さらに、「天国と地獄」も初鑑賞(๑•̀ •́)و✧
これは縁が無かったんだよね~。ウレシス!


でも、前にゴゼジューに来たのは「ローマの休日」だったので、ほぼ満席だったのに、今日は半分埋まってないなぁ。でも、隣が空いてて嬉しいけど(笑)



いきなり「東宝」の文字ドーン!
おおっ
音楽バーン!
おおおおおっ

もう、いつゴジラの咆哮が聞こえてもいいよ~(笑)

でも、そんな雰囲気でしょう?
白黒だからか、始まり方、怖い😱




それにしても、面白かったなぁ。
やっぱり黒澤監督すごいわ!
とにかく、全ては脚本だよね。


簡単に言うと……
1.子どもが間違って誘拐される
2.身代金の要求を飲む
3.犯人、見事に身代金ゲット
4.警察が総力を上げて、犯人探し
5.犯人が捕まりエンディング~

というストーリーです。
こう書くと全然面白そうじゃ無いぞ:(´◦ω◦`):



ところがどっこい←フルイ、これがめっちゃ面白いの
( ˘ ˘ )ウンウン
周りの人間関係の面白さね。


まずは前半、自分の子どもと間違えられ、他人の子の身代金を要求されるんだけど、その要求を飲まざるを得ないように、設定がいくつも重なっているんですよ。

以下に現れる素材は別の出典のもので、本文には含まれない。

/-- With no command presented an idle engine waits: no register changes (70_reset_and_hazards R190). -/
def Obligations.IdleEngineWaits : Prop :=
  ∀ s : State, s.pins.rst = false → s.phase = .idle → s.owed = none → s.presented = none →
    step s = .next s.tick

/-- A command presented while `cmd_ready` is 0 is not accepted, stays on the port, and has no effect on the step: the next
state is, but for the port, that of the same step with nothing presented (70_reset_and_hazards R194). That this holds
of a reset edge too is the model's reading, which R194 does not speak of (DEDUCED, log entry 15). -/
def Obligations.PresentedCommandIsHeldWhileBusy : Prop :=
  ∀ (s t : State) (op : Byte) (d : Word) (rest : List HostMove),
    s.busy = true → s.host = .issue op d :: rest → step s = .next t →
    s.accepts = false ∧ t.host = s.host ∧
    ∃ u, step { s with host := [] } = .next u ∧ t = { u with host := t.host }

/-- An owed response is given by the next step that is no reset: `rsp_valid` with its code and data, no register
changed, and the engine is ready again (10_state R32; that one step later the pulse is over is the model's reading of
"exactly one clock cycle", log entry 1). -/
def Obligations.OwedResponseIsGivenForOneStep : Prop :=
  (∀ (s : State) (r : Response), s.pins.rst = false → s.owed = some r → ∃ t, step s = .next t ∧
    t = { s.tick with owed := none, rsp := some r, responses := s.responses ++ [r] } ∧
    t.rspValid = true ∧ t.rspCode = r.code.bits ∧ t.rspData = r.data ∧
    (s.phase = .idle → t.busy = false)) ∧
  (∀ s t : State, step s = .next t → s.owed = none ∨ s.pins.rst = true →
    t.rspValid = false ∧ t.rspCode = 0#2 ∧ t.rspData = 0#64)

/-- Commands accepted, commands in flight and responses given stay in balance at every step without a reset, and at
most one command is in flight: no response is given twice or without a command (60_exceptions R170, 10_state R32).
That every command responds is not claimed: one may never (00_scope R14). The count of responses is the model's own
record (log entry 10). -/
def Obligations.CommandsAndResponsesBalance : Prop :=
  ∀ s t : State, s.Inv → s.pins.rst = false → step s = .next t →
    s.inFlight ≤ 1 ∧
    t.responses.length + t.inFlight = s.responses.length + s.inFlight + (if s.accepts then 1 else 0)

/-- `rst = 1` at an edge gives every register its reset value, whatever the phase and whatever is presented, and no
response of a running command ever comes (10_state R34, 70_reset_and_hazards R190, R192). -/
def Obligations.ResetEdgeClearsEveryRegister : Prop :=
  ∀ s : State, s.pins.rst = true → ∃ t, step s = .next t ∧
    t = { State.reset with
      host := t.host, pins := s.pinsNext.headD s.pins, pinsNext := s.pinsNext.tail, responses := s.responses } ∧
    t.cmdReady = true ∧ t.busy = false ∧ t.rspValid = false ∧ t.entReq = false ∧ t.status = 0#64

前半は、まるで舞台を見るかのような演出でしたね。目の前で演じていて、ちょっと大袈裟な芝居。芝居の勉強にもなる( ¯−¯ )フッ


そして、次、中盤の特急こだま(新幹線ではありません)を使った身代金強奪のくだり。実際に国鉄から車両を借り切り、実際に走らせて撮影したというこだわりよう。だから、ミスができず、すごい緊張感の中で撮影されたようですね。すごい。


そして、後半、警察が威信をかけて犯人を探すところ。文字通り、汗だくになりながら「足で稼ぐ」を体現したかのような聞き込みと、集められた情報で犯人に近づいていく様が、本当に素晴らしいんです。


いろんな要素がてんこ盛りです。


そして、さすがに豪華な役者陣
見たことある人のオンパレード

えっ、そんな扱い?って感じでしたよ。




そして、少しネタバレになりますが……


この映画、最後は天国がどこにもない。
犯人は捕まったので、もちろん地獄
主人公の三船敏郎演じる権藤金吾は、会社に残ることができず、家までも手放し地獄
警察は犯人は逮捕できたが、権藤の元に期限までに身代金を戻せず地獄

犯人にとっては、地獄のような暮らしの自分の家から見上げた権藤の家と暮らしが天国に見えたことによる逆恨みだけど、どの家庭にも様々な問題がある。

まさに「幸福な家庭はどこも似通っているが、不幸な家庭はそれぞれに不幸である。」なんですよ。



じゃあ、誰が天国にいるのかって話ですよね。
その社会が抱えている矛盾までをも描いた秀作ですね。七人の侍にも通ずる。勝者が勝者では無い。唸りました!

ラスト
シャッター、バーン
閉店ガラガラ~

観ている我々の倫理観に問いかけて止みません
(。・ω・。)ゞビシッ!!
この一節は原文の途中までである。